It takes roughly 10 seconds to fall in love with U-Bahn. If you miss early Devo, then you'll adore U-Bahn. Australia's U-Bahn come stomping into 2019 with a collage of glam-pop and new wave. Describing their music as 'nostalgia for futures that never came to pass; suburban boredom and sexual dystopias', the Melbourne 5-piece will thrill and baffle audiences alike with their debut LP, teeming with futurist art-punk.
Originating from singer Lachlan Kenny's bedroom recordings, a chance meeting between him and Zoe Monk over the purchase of a vintage drum machine, followed by the recruitment of Leland Buckle, Jordan Oakley and Mitch Campleman, the band quickly honed their live show before taking their ideas to the stages of the Melbourne DIY circuit. Kenny was eager to set down their ideas on vinyl; crafting a suite of self-recorded and mixed songs that's charm lies in their lo-fi production values. Bubblegum centrepiece Right Swipe is draped in reverb, analogue synths and off-beats - while their clear penchant for melody and memorable hooks shines through the bizarro aesthetics.
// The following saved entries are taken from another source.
/-- The bytes of a burst that a reading port performs (R333): those that it holds, then the elements left. -/
def State.readRest (s : State) (p w : Nat) (n : Node) (offs : List Nat) : List Byte :=
  n.part.map (BitVec.ofNat 8) ++ s.readElems p w (offs.drop n.prog)

/-- The elements left of a burst that a writing port performs (R333), written. -/
def State.writeRest (s : State) (p w : Nat) (n : Node) (offs : List Nat) (bytes : List Byte) : State :=
  s.writeElems p w (offs.drop n.prog) (bytes.drop (w * n.prog))

/-- MRD's instant while it is bound (R183, R187, R269). -/
def mrdReact (s : State) (n : Node) (_ : Ins) : Option (State × React) :=
  let p := s.here
  let id := s.slot
  if !n.bound then some (s, quietReact n)
  else
    let w := portWidth n.rcd.fmt.toNat
    let q := n.pattern
    let k := min (perBurst n.rcd) (q.total - n.pos)
    let offs := n.walk k
    let plane := n.planeAt n.burst
    let banks := banksOf (offs ++ plane.toList)
    if !s.keysHeld p id banks || !s.tileTurn p id n (spansOf w offs ++ spansOf 1 plane.toList) then none
    else
      let z := s.touchAll p (offs ++ plane.toList)
      let beta := match plane with
        | some o => (BitVec.ofNat 8 (z.peekLocalNat p o 1)).toInt
        | none => n.texp
      let m := ((n.setPos (n.pos + k)).readDone).used banks
      let y := some (doneToken k 0)
      match z.badRead p w (offs.drop n.prog) plane with
      | some o =>
        let h := z.handOver p id m 0
        some (h.1.portFault p id n 0x10 0 o true [], onXY h.2 (some (errToken 0x10 0 0)) y)
      | none =>
        let h := z.handOver p id m 0
        some (h.1, onXY h.2 (some (dataBurst 0 beta (beatsOfBytes (blenOf n.rcd) (z.readRest p w n offs)))) y)

/-- MRD (R183). -/
def execMrd (r : NodeRec) (s : State) : Answer := .next (s.fireWith 0x80 r true mrdReact)

/-! ### Write ports: MWR (R184) -/

/-- MWR's instant on a data burst (R184, R187, R269): the elements that fit, the rest dropped and noted. -/
def mwrData (s : State) (n : Node) (b : Burst) : Option (State × React) :=
  let p := s.here
  let id := s.slot
  let level := hdrLevel b.hdr
  let past := (errToken 0x28 0 level).hdr
  if !n.bound then some (s, onX (n.noteError past) (some (doneToken 0 level)))
  else
    let w := portWidth n.rcd.fmt.toNat
    let q := n.pattern
    let have_ := b.beats.length * 64 / w
    let k := min have_ (q.total - n.pos)
    let offs := n.walk k
    let plane := n.planeAt n.burst
    let banks := banksOf (offs ++ plane.toList)
    if !s.keysHeld p id banks || !s.tileTurn p id n (spansOf w offs ++ spansOf 1 plane.toList) then none
    else
      let z := (s.touchAll p (offs ++ plane.toList)).writeRest p w n offs (bytesOfBurst b)
      let z2 := match plane with
        | some o => z.pokeLocal p o [(BitVec.ofInt 8 (hdrBeta b.hdr))]
        | none => z
      let m := { (n.setPos (n.pos + k)).used banks with burst := n.burst + 1 }
      let m2 := if k < have_ then m.noteError past else m
      let h := z2.handOver p id m2 level
      some (h.1, onX h.2 (some (doneToken k level)))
Its addictive chorus shows the band can leave you humming despite their abstract thinking; the synths and bass swirl around Kenny’s ironic/serious lyrics, 'baby you can't resist the manipulation'.
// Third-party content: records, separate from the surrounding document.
-- ==== Sys2Proof/Machine/FabricEvents.lean ====
section
/-!
DEFINITION. The events of a region and of its cores' hub reads and signals: instant ends (R130, R131), statuses arriving
(R118, R124), quiescence (R128, R129), clock gating (R133), key moves (R264), hub reads (R341, R349), signals (R320).
-/

namespace Sys2Proof.Machine

/-! ### The end of an instant (R130, R131) -/

/-- The nodes of a domain of a region, with their positions and ids. -/
def State.domNodes (s : State) (r : Region) (dom : Nat) : List (Nat × Nat × Node) :=
  (s.nodesOf r).filter (fun n => n.2.2.dom == dom)

/-- Whether a domain may complete the instant its counter names: it runs, the limit lets the instant begin (R259), and every
node has finished it (R130). -/
def State.instantOver (s : State) (r : Region) (dom : Nat) (d : Dom) : Bool :=
  r.configured && s.regionRuns r && !d.done && !d.stopped && (d.unlim || decide (d.ctr < d.lim)) &&
  (s.domNodes r dom).all (fun n => decide (d.ctr < n.2.2.inst))

/-- The done token of a domain (R110, R229). -/
def doneEntry (ctr dom : Nat) : InEntry := { sd := BitVec.ofNat 64 (ctr % 2 ^ 48 + dom * 2 ^ 48), hdr := 0, beats := [] }

/-- A domain done: its counter one above the quiet instant, the tokens queued on its command inputs discarded (R251), the last
boundary records written (R394), its done token in inbox 6 of the leader (R110, R230). -/
def State.domDone (s : State) (k : Nat) (r : Region) (dom : Nat) (d : Dom) : State :=
  let s1 := s.modRegion k (fun g => { g with doms := lmod g.doms dom (fun d => { d with ctr := d.ctr + 1, done := true, live := [] }) })
  let s2 := (s.domNodes r dom).foldl (fun z n => z.modNode n.1 n.2.1 (fun m => { m with toks := [] })) s1
  (s2.guardClose r (some dom)).modCtl (r.posOf 0) (fun c => c.putOrDrop 6 (doneEntry (d.ctr + 1) dom))

/-- DOMAIN_INSTANT_END: every node has finished the instant, the counter advances; an instant in which every source was
exhausted and every status absent ends the domain (R130, R131). -/
def execDomainInstantEnd (region dom : Nat) (s : State) : Answer :=
  match tget s.regions region with
  | none => .next s
  | some r => match r.doms[dom]? with
    | none => .next s
    | some d =>
      if !s.instantOver r dom d then .next s
      else if d.live.contains d.ctr then
        .next (s.modRegion region (fun g => { g with doms := lmod g.doms dom (fun d => { d with ctr := d.ctr + 1, live := d.live.erase d.ctr }) }))
      else .next (s.domDone region r dom d)

/-! ### Statuses between cores (R118, R124) -/

/-- The core and the route that lead to an endpoint of a core. -/
def State.routeInto (s : State) (q ep : Nat) : Option (Nat × Nat) :=
  s.cores.findSome? (fun c => match c.2.cfg with
    | none => none
    | some g => (g.routes.find? (fun rt => match s.destOf c.1 rt.1 with
        | some d => d.core == q && d.ep == ep
        | none => false)).map (fun rt => (c.1, rt.1)))

/-- The record of a burst that parity lost (R118, R353): it names the node that reads the endpoint and the route. -/
def State.parityRecord (s : State) (q ep : Nat) (hdr : BitVec 32) : State :=
  let reader := (s.coreAt q).cfg.bind (fun g => g.nodes.find? (fun n =>
    (List.range 4).any (fun i => inputUsed n.2.op n.2.rcd i && inputEp n.2.rcd i == ep)))
  let base := match reader with
    | some (id, n) => { s.recAt q 0x11 id n.dom with inst := n.inst }
    | none => s.recAt q 0x11 0xFF 0xFF
  s.fault (s.partOf q) { base with hdr := hdr, count := ((s.routeInto q ep).map Prod.snd).getD noRoute }

/-- REMOTE_STATUS_RECEIVE: the oldest status under way on a remote channel reaches its consumer's buffer (R124); one that
parity lost for good comes as an error token 0x11 (R118). -/
def execRemoteStatusReceive (core endpoint : Nat) (parityLost : Bool) (s : State) : Answer :=
  match s.chanAt core endpoint with
  | none => .next s
  | some c => match c.wire with
    | [] => .next s
    | (t, x) :: rest =>
      let land := fun (z : State) (y : Status) => z.modChan core endpoint (fun c => { c with q := c.q ++ [(t, y)], wire := rest })
      match x with
      | some b =>
        if parityLost then .next (land (s.parityRecord core endpoint b.hdr) (some (errToken 0x11 0 (hdrLevel b.hdr))))
        else .next (land s x)
      | none => .next (land s none)

/-! ### Quiescence and causality cycles (R128, R129) -/

/-- Whether a node has not finished the instant that its domain's counter names. -/
def Node.blocks (n : Node) (dom ctr : Nat) : Bool := n.dom == dom && n.inst == ctr

/-- Whether a node whose inputs are all resolved waits for the key of a bank that a blocking node holds (R179). -/
def State.waitsOnKey (s : State) (ctr : Nat) (x : Nat × Nat × Node) : Bool :=
  let (p, id, n) := x
  let at_ := s.input p id n
  (List.range 4).all (fun i => (at_ i).known) && (match (s.coreAt p).cfg with
    | none => false
    | some g => (banksOf (n.reach { a := (at_ 0).get, b := (at_ 1).get, c := (at_ 2).get })).any (fun b =>
        g.keyed b && g.holder b != id && ((s.coreAt p).node (g.holder b)).any (fun m => m.blocks n.dom ctr)))

/-- Whether a memory node whose inputs are all resolved waits for its turn in its tile (R331): for a node that blocks, since all
others have finished the instant before. R332 counts such an order as an edge between the two. -/
def State.waitsOnTurn (s : State) (x : Nat × Nat × Node) : Bool :=
  let (p, id, n) := x
  let at_ := s.input p id n
  onTile id n.op && (List.range 4).all (fun i => (at_ i).known) &&
    !s.tileTurn p id n (spansOf (portWidth n.rcd.fmt.toNat) (n.reach { a := (at_ 0).get, b := (at_ 1).get, c := (at_ 2).get }))

/-- Whether an input of a node is unresolved, and the status it waits on is produced by a blocking node of its own domain. -/
def State.inputBlocked (s : State) (r : Region) (ctr : Nat) (p id : Nat) (n : Node) (i : Nat) : Bool :=
  s.input p id n i == .unknown && (match s.producerOf r p (inputEp n.rcd i) with
    | some (_, _, m) => m.blocks n.dom ctr
    | none => (s.steerersOf r p (inputEp n.rcd i)).any (fun m => m.blocks n.dom ctr))

/-- Whether an ADOTT waits for a blocking node to produce the status of its ADOT.W's B (R98). -/
def State.waitsOnWeights (s : State) (r : Region) (ctr : Nat) (x : Nat × Nat × Node) : Bool :=
  let (p, _, n) := x
  let k := (n.rcd.k1.extractLsb' 0 6).toNat
  n.op == 0x31 && ((s.coreAt p).node k).any (fun m => m.dom == n.dom && m.inst == n.inst && s.inputBlocked r ctr p k m 1)

/-- Whether a DRAIN whose inputs are all resolved waits until what the DRAINs of its domain hold is known (R174): for one that blocks. -/
def State.waitsOnSteering (s : State) (x : Nat × Nat × Node) : Bool :=
  let (p, id, n) := x
  n.op == 0x42 && (List.range 4).all (fun i => (s.input p id n i).known) && (s.heldFor p id n (s.input p id n 2).get).isNone

/-- Whether a node consults an input in its instant: OMERGE its asynchronous A or B only once C has chosen it (R151). -/
def State.consults (s : State) (p id : Nat) (n : Node) (i : Nat) : Bool :=
  n.op != 0x61 || decide (2 ≤ i) || !s.isAsync p n i || (match (s.input p id n 2).get with
    | some c => (predToken (some c) 0).isNone && predOne c == some (decide (i = 1))
    | none => false)

/-- Whether a node waits on a status that a blocking node of its own domain and region produces, and on no asynchronous channel
(R128); the key of a bank counts as a status that its holder produces (R179), and so do a turn in a tile and a steering token's. -/
def State.waitsOnBlocked (s : State) (r : Region) (ctr : Nat) (x : Nat × Nat × Node) : Bool :=
  let (p, id, n) := x
  (s.waitsOnKey ctr x || s.waitsOnTurn x || s.waitsOnWeights r ctr x || s.waitsOnSteering x ||
    (List.range 4).any (s.inputBlocked r ctr p id n)) &&
  (List.range 4).all (fun i => s.input p id n i != .unknown || !s.isAsync p n i || !s.consults p id n i)

/-- The nodes that block a domain's instant, if all of them wait on statuses of blocking nodes: the domain stands in a
causality cycle (R128). -/
def State.cycleOf (s : State) (r : Region) (dom : Nat) : List (Nat × Nat × Node) :=
  match r.doms[dom]? with
  | none => []
  | some d =>
    let l := (s.domNodes r dom).filter (fun x => x.2.2.blocks dom d.ctr)
    if d.lets d.ctr && l.all (s.waitsOnBlocked r d.ctr) then l else []

/-- Whether nothing is in flight on a region's routes (R128). -/
def State.nothingInFlight (s : State) (r : Region) : Bool :=
  r.cores.all (fun p => match (s.coreAt p).cfg with
    | some g => g.egress.isEmpty && g.chans.all (fun c => c.2.wire.isEmpty)
    | none => true)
The band approaches song writing like children at play; open to anything, delighted with results that seem weird or amusing. This methodology, along with their clear love for outsider art, Devo and R. Stevie Moore – the aristocratic glamour of Brain Eno combined with the icy robotics of Kraftwerk; the wild ride of genres and ideas that define U-Bahn’s style is steeped in a heritage of music’s strange and unforgettable mavericks.